Task description ▸
Below are records; reproduce exactly the lines from the one that has "s.sources := rfl" through the one that has "s.freeIndex := rfl", ends included, and nothing more.

——————

-- ==== Sys2Proof/Laws/State.lean ====
section
/-!
SUPPORT. What each accessor reads after each update: the field written, and every field left alone. Each
lemma but those about the record written is true by rfl.
-/

namespace Sys2Proof.Machine

variable (s : State)


/-! ## State.setPort -/

@[simp] theorem State.port_setPort_self (i : Port) (x : PortState) : (s.setPort i x).port i = x := look_put_self ..
theorem State.port_setPort (i j : Port) (x : PortState) : (s.setPort i x).port j = if i = j then x else s.port j := look_put ..
@[simp] theorem State.port_setPort_ne (i j : Port) (x : PortState) (h : j ≠ i) : (s.setPort i x).port j = s.port j := look_put_ne _ _ _ _ h
@[simp] theorem State.setPort_table (i : Port) (x : PortState) : (s.setPort i x).table = s.table := rfl
@[simp] theorem State.setPort_crcs (i : Port) (x : PortState) : (s.setPort i x).crcs = s.crcs := rfl
@[simp] theorem State.setPort_locks (i : Port) (x : PortState) : (s.setPort i x).locks = s.locks := rfl
@[simp] theorem State.setPort_subscriberCount (i : Port) (x : PortState) : (s.setPort i x).subscriberCount = s.subscriberCount := rfl
@[simp] theorem State.setPort_composition (i : Port) (x : PortState) : (s.setPort i x).composition = s.composition := rfl
@[simp] theorem State.setPort_slots (i : Port) (x : PortState) : (s.setPort i x).slots = s.slots := rfl
@[simp] theorem State.setPort_sources (i : Port) (x : PortState) : (s.setPort i x).sources = s.sources := rfl
@[simp] theorem State.setPort_matrix (i : Port) (x : PortState) : (s.setPort i x).matrix = s.matrix := rfl
@[simp] theorem State.setPort_legs (i : Port) (x : PortState) : (s.setPort i x).legs = s.legs := rfl
@[simp] theorem State.setPort_roots (i : Port) (x : PortState) : (s.setPort i x).roots = s.roots := rfl
@[simp] theorem State.setPort_alarms (i : Port) (x : PortState) : (s.setPort i x).alarms = s.alarms := rfl
@[simp] theorem State.setPort_spaceLow (i : Port) (x : PortState) : (s.setPort i x).spaceLow = s.spaceLow := rfl
@[simp] theorem State.setPort_clock (i : Port) (x : PortState) : (s.setPort i x).clock = s.clock := rfl
@[simp] theorem State.setPort_power (i : Port) (x : PortState) : (s.setPort i x).power = s.power := rfl
@[simp] theorem State.setPort_inReset (i : Port) (x : PortState) : (s.setPort i x).inReset = s.inReset := rfl
@[simp] theorem State.setPort_startKind (i : Port) (x : PortState) : (s.setPort i x).startKind = s.startKind := rfl
@[simp] theorem State.setPort_freeIndex (i : Port) (x : PortState) : (s.setPort i x).freeIndex = s.freeIndex := rfl
@[simp] theorem State.setPort_pending (i : Port) (x : PortState) : (s.setPort i x).pending = s.pending := rfl
@[simp] theorem State.lock_setPort (i : Port) (x : PortState) (j : LockNo) : (s.setPort i x).lock j = s.lock j := rfl
@[simp] theorem State.sub_setPort (i : Port) (x : PortState) (j : Drop) : (s.setPort i x).sub j = s.sub j := rfl
@[simp] theorem State.unit_setPort (i : Port) (x : PortState) (j : UnitNo) : (s.setPort i x).unit j = s.unit j := rfl
@[simp] theorem State.node_setPort (i : Port) (x : PortState) (j : NodeNo) : (s.setPort i x).node j = s.node j := rfl
@[simp] theorem State.root_setPort (i : Port) (x : PortState) (j : Leg) : (s.setPort i x).root j = s.root j := rfl
@[simp] theorem State.slot_setPort (i : Port) (x : PortState) (j : Slot) : (s.setPort i x).slot j = s.slot j := rfl
@[simp] theorem State.source_setPort (i : Port) (x : PortState) (j : Source) : (s.setPort i x).source j = s.source j := rfl
@[simp] theorem State.monitor_setPort (i : Port) (x : PortState) (j : Source) : (s.setPort i x).monitor j = s.monitor j := rfl
@[simp] theorem State.leg_setPort (i : Port) (x : PortState) (j : Leg) : (s.setPort i x).leg j = s.leg j := rfl
@[simp] theorem State.legSettings_setPort (i : Port) (x : PortState) (j : Leg) : (s.setPort i x).legSettings j = s.legSettings j := rfl
@[simp] theorem State.run_setPort (i : Port) (x : PortState) (j : Leg) : (s.setPort i x).run j = s.run j := rfl
@[simp] theorem State.now_setPort (i : Port) (x : PortState) : (s.setPort i x).now = s.now := rfl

——————

Solution ▸
@[simp] theorem State.setPort_sources (i : Port) (x : PortState) : (s.setPort i x).sources = s.sources := rfl
@[simp] theorem State.setPort_matrix (i : Port) (x : PortState) : (s.setPort i x).matrix = s.matrix := rfl
@[simp] theorem State.setPort_legs (i : Port) (x : PortState) : (s.setPort i x).legs = s.legs := rfl
@[simp] theorem State.setPort_roots (i : Port) (x : PortState) : (s.setPort i x).roots = s.roots := rfl
@[simp] theorem State.setPort_alarms (i : Port) (x : PortState) : (s.setPort i x).alarms = s.alarms := rfl
@[simp] theorem State.setPort_spaceLow (i : Port) (x : PortState) : (s.setPort i x).spaceLow = s.spaceLow := rfl
@[simp] theorem State.setPort_clock (i : Port) (x : PortState) : (s.setPort i x).clock = s.clock := rfl
@[simp] theorem State.setPort_power (i : Port) (x : PortState) : (s.setPort i x).power = s.power := rfl
@[simp] theorem State.setPort_inReset (i : Port) (x : PortState) : (s.setPort i x).inReset = s.inReset := rfl
@[simp] theorem State.setPort_startKind (i : Port) (x : PortState) : (s.setPort i x).startKind = s.startKind := rfl
@[simp] theorem State.setPort_freeIndex (i : Port) (x : PortState) : (s.setPort i x).freeIndex = s.freeIndex := rfl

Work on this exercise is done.